── Source material ──
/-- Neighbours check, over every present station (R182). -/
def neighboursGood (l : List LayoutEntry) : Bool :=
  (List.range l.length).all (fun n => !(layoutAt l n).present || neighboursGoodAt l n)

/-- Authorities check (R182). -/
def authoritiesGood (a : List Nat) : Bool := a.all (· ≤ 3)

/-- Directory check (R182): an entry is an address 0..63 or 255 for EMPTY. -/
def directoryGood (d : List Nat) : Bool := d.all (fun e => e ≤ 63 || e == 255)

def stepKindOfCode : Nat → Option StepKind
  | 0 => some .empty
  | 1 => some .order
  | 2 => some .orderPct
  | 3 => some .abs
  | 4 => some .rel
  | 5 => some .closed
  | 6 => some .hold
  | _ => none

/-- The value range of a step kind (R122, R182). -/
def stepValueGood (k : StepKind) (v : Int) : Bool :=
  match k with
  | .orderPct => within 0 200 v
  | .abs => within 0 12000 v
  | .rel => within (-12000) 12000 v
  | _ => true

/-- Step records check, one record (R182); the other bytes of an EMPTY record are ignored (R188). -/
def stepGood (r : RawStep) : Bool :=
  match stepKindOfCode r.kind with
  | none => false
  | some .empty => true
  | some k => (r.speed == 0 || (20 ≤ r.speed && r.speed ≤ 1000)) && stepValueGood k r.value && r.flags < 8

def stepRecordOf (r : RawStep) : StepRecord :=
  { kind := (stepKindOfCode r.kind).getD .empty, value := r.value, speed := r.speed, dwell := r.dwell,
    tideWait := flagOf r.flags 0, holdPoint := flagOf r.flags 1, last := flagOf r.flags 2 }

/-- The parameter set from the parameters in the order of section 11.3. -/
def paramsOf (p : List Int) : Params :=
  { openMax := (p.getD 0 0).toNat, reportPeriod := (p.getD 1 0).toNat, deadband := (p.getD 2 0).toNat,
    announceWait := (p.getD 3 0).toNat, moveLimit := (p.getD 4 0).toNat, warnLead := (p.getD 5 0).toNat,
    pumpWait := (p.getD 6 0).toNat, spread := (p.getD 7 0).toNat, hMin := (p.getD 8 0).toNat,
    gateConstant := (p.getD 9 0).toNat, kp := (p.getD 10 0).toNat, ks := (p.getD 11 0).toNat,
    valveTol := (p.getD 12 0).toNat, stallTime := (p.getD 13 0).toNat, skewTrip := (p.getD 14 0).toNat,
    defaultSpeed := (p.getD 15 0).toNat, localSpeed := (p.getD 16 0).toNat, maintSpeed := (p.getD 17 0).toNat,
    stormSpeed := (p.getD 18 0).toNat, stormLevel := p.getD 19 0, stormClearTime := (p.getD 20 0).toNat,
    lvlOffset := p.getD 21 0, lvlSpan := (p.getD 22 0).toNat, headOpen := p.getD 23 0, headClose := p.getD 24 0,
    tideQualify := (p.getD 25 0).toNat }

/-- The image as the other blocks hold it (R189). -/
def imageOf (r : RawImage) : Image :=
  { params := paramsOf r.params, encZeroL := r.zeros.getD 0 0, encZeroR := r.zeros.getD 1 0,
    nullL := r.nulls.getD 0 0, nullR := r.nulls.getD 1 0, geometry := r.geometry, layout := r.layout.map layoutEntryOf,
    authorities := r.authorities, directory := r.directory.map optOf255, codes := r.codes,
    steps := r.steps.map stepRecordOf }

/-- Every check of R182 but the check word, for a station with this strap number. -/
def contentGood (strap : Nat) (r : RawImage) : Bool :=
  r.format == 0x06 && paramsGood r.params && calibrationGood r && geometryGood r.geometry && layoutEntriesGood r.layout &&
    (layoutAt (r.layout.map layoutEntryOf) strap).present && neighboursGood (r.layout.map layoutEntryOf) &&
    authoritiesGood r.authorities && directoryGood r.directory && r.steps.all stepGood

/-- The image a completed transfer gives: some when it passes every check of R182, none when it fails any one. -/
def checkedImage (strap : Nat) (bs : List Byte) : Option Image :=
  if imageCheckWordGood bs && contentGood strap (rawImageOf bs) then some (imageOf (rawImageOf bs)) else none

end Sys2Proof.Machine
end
───
── Source material ──
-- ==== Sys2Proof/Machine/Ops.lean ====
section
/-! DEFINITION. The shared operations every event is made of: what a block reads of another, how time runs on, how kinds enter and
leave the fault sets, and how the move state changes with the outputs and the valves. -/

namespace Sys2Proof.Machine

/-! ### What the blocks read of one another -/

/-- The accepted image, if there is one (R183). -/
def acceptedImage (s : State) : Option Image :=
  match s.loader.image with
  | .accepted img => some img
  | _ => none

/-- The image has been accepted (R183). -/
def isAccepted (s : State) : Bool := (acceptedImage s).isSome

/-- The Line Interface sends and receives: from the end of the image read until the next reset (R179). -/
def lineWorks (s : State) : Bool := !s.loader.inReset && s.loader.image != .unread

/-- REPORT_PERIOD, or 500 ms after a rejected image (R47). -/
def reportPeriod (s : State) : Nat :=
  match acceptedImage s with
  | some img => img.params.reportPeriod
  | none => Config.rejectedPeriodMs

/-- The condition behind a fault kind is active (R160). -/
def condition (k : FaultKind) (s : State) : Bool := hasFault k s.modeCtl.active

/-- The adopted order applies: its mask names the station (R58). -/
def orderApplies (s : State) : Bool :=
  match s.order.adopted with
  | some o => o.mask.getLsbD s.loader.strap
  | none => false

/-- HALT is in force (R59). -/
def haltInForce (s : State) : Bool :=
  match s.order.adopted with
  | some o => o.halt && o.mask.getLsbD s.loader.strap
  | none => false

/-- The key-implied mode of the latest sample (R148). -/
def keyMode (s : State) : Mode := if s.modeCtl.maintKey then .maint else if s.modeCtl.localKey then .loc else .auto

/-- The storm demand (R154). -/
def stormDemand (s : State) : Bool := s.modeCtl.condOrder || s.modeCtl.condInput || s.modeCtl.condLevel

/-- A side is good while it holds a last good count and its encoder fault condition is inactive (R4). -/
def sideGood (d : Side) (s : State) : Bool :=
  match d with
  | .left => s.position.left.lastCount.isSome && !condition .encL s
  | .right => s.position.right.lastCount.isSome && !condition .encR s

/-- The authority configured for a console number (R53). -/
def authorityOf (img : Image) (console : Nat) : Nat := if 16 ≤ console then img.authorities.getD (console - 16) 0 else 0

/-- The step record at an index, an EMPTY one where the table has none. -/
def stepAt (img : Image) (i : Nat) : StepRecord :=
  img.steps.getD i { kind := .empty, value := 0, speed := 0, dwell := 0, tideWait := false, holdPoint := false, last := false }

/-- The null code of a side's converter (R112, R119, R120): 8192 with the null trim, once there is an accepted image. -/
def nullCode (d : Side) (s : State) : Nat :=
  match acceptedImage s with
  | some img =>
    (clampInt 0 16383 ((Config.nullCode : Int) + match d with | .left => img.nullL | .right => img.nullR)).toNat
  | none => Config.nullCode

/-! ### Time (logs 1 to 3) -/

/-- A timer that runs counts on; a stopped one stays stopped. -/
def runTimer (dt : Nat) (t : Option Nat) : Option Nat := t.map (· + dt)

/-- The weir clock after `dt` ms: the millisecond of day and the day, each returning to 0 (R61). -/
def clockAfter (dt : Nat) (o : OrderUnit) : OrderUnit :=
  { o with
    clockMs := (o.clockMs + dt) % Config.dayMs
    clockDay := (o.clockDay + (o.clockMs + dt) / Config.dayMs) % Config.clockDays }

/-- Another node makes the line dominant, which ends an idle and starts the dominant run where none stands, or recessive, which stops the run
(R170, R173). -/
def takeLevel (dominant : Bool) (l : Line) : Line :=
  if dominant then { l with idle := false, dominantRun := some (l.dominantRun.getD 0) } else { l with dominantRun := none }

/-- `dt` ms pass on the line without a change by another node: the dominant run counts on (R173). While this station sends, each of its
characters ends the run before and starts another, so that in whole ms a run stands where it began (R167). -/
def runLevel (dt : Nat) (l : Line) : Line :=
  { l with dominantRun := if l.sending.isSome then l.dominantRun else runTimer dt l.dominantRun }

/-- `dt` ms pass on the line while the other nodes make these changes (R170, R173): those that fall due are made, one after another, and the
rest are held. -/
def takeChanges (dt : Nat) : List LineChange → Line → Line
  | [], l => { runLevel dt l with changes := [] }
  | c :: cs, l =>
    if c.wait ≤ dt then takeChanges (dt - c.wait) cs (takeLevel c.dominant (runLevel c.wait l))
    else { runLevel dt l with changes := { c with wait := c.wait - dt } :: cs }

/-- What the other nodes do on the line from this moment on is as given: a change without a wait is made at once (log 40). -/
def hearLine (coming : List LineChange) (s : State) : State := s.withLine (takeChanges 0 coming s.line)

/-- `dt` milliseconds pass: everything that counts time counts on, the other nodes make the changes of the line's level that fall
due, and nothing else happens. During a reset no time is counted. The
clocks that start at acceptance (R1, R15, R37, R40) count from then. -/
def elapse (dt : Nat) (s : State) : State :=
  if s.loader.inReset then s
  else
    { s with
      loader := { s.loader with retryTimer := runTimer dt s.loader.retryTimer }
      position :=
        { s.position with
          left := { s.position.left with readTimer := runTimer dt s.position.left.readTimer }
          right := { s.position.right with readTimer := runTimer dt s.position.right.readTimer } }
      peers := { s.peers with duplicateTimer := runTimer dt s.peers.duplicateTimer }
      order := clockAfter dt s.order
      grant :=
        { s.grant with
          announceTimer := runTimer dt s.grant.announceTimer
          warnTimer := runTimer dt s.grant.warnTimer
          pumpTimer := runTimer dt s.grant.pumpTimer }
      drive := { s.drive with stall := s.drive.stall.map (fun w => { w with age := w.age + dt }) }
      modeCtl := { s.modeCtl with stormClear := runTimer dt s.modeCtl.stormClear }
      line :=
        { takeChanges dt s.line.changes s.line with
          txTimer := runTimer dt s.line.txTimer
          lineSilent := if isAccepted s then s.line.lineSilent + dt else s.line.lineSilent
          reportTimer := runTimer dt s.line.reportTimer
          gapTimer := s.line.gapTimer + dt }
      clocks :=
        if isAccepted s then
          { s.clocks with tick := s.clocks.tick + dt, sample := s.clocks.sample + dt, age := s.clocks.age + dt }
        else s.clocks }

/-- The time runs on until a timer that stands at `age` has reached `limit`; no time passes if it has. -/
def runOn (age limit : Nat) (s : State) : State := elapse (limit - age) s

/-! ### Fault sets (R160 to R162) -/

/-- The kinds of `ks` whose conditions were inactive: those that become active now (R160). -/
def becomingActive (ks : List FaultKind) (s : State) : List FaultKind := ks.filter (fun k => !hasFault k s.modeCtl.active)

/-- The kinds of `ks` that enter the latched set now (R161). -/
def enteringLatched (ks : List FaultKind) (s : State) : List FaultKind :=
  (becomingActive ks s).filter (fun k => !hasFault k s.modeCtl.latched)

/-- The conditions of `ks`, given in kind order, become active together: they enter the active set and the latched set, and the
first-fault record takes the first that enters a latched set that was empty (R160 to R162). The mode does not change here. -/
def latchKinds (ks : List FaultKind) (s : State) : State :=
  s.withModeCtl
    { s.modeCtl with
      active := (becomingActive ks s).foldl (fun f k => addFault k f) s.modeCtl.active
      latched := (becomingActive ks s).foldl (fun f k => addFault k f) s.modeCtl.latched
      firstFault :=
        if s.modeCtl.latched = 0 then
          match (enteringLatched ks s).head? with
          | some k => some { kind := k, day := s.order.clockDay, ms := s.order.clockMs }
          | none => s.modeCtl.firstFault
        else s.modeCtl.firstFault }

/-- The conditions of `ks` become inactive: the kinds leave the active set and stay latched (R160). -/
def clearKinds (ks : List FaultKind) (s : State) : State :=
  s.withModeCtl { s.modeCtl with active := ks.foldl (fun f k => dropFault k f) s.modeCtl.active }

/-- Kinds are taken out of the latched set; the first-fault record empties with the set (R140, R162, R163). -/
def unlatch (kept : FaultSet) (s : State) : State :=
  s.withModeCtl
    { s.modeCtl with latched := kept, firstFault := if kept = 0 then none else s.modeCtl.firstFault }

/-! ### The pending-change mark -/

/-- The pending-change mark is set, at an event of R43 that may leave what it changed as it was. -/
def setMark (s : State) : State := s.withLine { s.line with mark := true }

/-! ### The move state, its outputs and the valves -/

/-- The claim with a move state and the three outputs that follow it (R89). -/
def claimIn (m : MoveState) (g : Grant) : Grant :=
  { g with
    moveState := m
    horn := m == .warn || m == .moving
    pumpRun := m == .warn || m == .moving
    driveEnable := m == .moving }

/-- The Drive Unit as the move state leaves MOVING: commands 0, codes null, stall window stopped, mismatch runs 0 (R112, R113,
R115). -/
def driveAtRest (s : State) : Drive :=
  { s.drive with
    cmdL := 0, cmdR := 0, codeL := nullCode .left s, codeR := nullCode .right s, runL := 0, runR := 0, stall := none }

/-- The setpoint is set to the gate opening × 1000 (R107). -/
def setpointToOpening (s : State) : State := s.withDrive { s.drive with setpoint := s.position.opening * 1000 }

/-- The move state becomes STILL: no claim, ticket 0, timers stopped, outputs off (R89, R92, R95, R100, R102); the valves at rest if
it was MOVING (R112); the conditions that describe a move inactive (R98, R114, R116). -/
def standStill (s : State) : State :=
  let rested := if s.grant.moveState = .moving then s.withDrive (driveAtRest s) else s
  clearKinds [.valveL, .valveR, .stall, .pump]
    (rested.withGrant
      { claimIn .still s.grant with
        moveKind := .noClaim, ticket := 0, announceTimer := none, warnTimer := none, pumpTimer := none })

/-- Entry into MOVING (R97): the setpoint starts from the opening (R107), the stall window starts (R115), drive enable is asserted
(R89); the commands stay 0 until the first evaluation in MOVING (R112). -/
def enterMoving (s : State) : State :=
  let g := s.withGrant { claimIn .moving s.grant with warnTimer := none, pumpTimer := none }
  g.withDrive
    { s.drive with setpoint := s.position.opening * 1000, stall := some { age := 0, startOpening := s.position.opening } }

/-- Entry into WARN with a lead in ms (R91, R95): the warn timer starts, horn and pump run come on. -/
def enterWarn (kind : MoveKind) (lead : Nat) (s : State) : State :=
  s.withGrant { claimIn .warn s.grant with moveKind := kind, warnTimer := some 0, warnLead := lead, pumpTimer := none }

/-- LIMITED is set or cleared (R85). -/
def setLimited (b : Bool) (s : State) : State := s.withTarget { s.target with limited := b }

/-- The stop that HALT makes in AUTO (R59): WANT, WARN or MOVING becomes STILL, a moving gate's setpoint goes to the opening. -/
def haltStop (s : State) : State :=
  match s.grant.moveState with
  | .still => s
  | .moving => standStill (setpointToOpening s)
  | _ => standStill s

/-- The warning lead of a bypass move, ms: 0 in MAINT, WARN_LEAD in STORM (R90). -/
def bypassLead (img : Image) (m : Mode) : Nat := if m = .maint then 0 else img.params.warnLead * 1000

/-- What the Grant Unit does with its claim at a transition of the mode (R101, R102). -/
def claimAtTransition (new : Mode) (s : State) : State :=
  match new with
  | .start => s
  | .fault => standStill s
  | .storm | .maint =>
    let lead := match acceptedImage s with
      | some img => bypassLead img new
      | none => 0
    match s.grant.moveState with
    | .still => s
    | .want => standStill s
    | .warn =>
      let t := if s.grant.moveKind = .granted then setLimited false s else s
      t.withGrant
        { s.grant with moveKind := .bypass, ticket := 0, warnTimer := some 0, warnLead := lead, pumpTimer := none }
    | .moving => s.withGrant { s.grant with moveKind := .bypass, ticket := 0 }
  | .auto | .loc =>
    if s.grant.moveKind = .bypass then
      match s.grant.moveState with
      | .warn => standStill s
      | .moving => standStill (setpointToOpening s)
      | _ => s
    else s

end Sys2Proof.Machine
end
───
── Source material ──
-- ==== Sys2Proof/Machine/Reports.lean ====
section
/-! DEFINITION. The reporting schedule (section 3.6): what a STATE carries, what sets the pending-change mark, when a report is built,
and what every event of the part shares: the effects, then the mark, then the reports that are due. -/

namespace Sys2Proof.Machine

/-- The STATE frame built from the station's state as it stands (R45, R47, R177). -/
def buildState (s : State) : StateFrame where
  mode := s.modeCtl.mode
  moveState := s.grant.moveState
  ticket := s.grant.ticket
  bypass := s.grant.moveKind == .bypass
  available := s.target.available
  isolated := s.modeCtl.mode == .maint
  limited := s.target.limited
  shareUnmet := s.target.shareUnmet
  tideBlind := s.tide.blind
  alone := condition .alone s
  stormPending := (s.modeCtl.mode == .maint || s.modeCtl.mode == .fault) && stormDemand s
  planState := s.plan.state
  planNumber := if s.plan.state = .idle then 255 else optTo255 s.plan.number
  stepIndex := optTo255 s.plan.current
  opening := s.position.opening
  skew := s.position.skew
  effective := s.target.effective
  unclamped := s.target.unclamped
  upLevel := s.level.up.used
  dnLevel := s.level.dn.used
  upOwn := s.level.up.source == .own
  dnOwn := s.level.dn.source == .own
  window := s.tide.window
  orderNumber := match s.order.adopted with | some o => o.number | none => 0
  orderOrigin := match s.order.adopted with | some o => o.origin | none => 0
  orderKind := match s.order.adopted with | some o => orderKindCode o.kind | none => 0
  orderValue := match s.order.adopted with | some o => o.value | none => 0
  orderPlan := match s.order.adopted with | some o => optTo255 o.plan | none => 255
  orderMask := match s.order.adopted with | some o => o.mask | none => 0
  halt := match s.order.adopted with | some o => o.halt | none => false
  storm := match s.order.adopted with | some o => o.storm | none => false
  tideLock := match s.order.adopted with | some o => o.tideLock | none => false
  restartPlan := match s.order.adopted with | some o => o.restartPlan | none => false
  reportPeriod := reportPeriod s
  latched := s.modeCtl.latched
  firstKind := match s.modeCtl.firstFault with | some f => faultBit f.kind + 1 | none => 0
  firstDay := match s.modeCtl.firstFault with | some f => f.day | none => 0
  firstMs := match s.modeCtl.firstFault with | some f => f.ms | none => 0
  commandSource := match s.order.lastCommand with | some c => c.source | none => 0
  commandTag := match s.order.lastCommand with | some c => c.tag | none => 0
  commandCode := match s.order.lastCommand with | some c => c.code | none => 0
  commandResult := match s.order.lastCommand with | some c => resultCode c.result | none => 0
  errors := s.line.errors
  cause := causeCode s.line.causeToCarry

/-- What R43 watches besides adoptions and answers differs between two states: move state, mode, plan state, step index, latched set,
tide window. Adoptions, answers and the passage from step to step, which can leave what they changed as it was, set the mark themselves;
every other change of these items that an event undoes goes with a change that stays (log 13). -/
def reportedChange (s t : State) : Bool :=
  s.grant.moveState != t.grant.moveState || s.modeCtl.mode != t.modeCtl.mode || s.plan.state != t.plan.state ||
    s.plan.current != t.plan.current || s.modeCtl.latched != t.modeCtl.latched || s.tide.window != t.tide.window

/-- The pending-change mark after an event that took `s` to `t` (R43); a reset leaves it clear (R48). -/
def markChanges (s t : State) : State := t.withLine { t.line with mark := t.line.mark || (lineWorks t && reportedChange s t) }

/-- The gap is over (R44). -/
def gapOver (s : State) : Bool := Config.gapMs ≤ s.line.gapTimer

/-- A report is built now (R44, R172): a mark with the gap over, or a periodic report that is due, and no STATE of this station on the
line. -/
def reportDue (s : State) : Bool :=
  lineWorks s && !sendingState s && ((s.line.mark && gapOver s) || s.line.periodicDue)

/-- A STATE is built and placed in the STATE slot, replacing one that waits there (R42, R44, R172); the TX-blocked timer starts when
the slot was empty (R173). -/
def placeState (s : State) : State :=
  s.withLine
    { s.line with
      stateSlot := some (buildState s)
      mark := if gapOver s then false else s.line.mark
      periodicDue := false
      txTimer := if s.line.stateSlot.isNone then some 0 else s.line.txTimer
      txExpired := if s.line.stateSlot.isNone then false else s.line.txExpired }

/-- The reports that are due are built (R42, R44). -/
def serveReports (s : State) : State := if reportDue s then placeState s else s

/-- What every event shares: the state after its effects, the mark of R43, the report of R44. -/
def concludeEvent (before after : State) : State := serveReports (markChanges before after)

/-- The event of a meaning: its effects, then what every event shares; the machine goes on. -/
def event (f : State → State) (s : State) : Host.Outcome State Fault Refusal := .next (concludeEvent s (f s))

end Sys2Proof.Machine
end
───
● **Exercise directions**
Which lines above contain the word "until"? Copy each of them.

● **Output for this exercise**
/-- The Line Interface sends and receives: from the end of the image read until the next reset (R179). -/
/-- The time runs on until a timer that stands at `age` has reached `limit`; no time passes if it has. -/
(R89); the commands stay 0 until the first evaluation in MOVING (R112). -/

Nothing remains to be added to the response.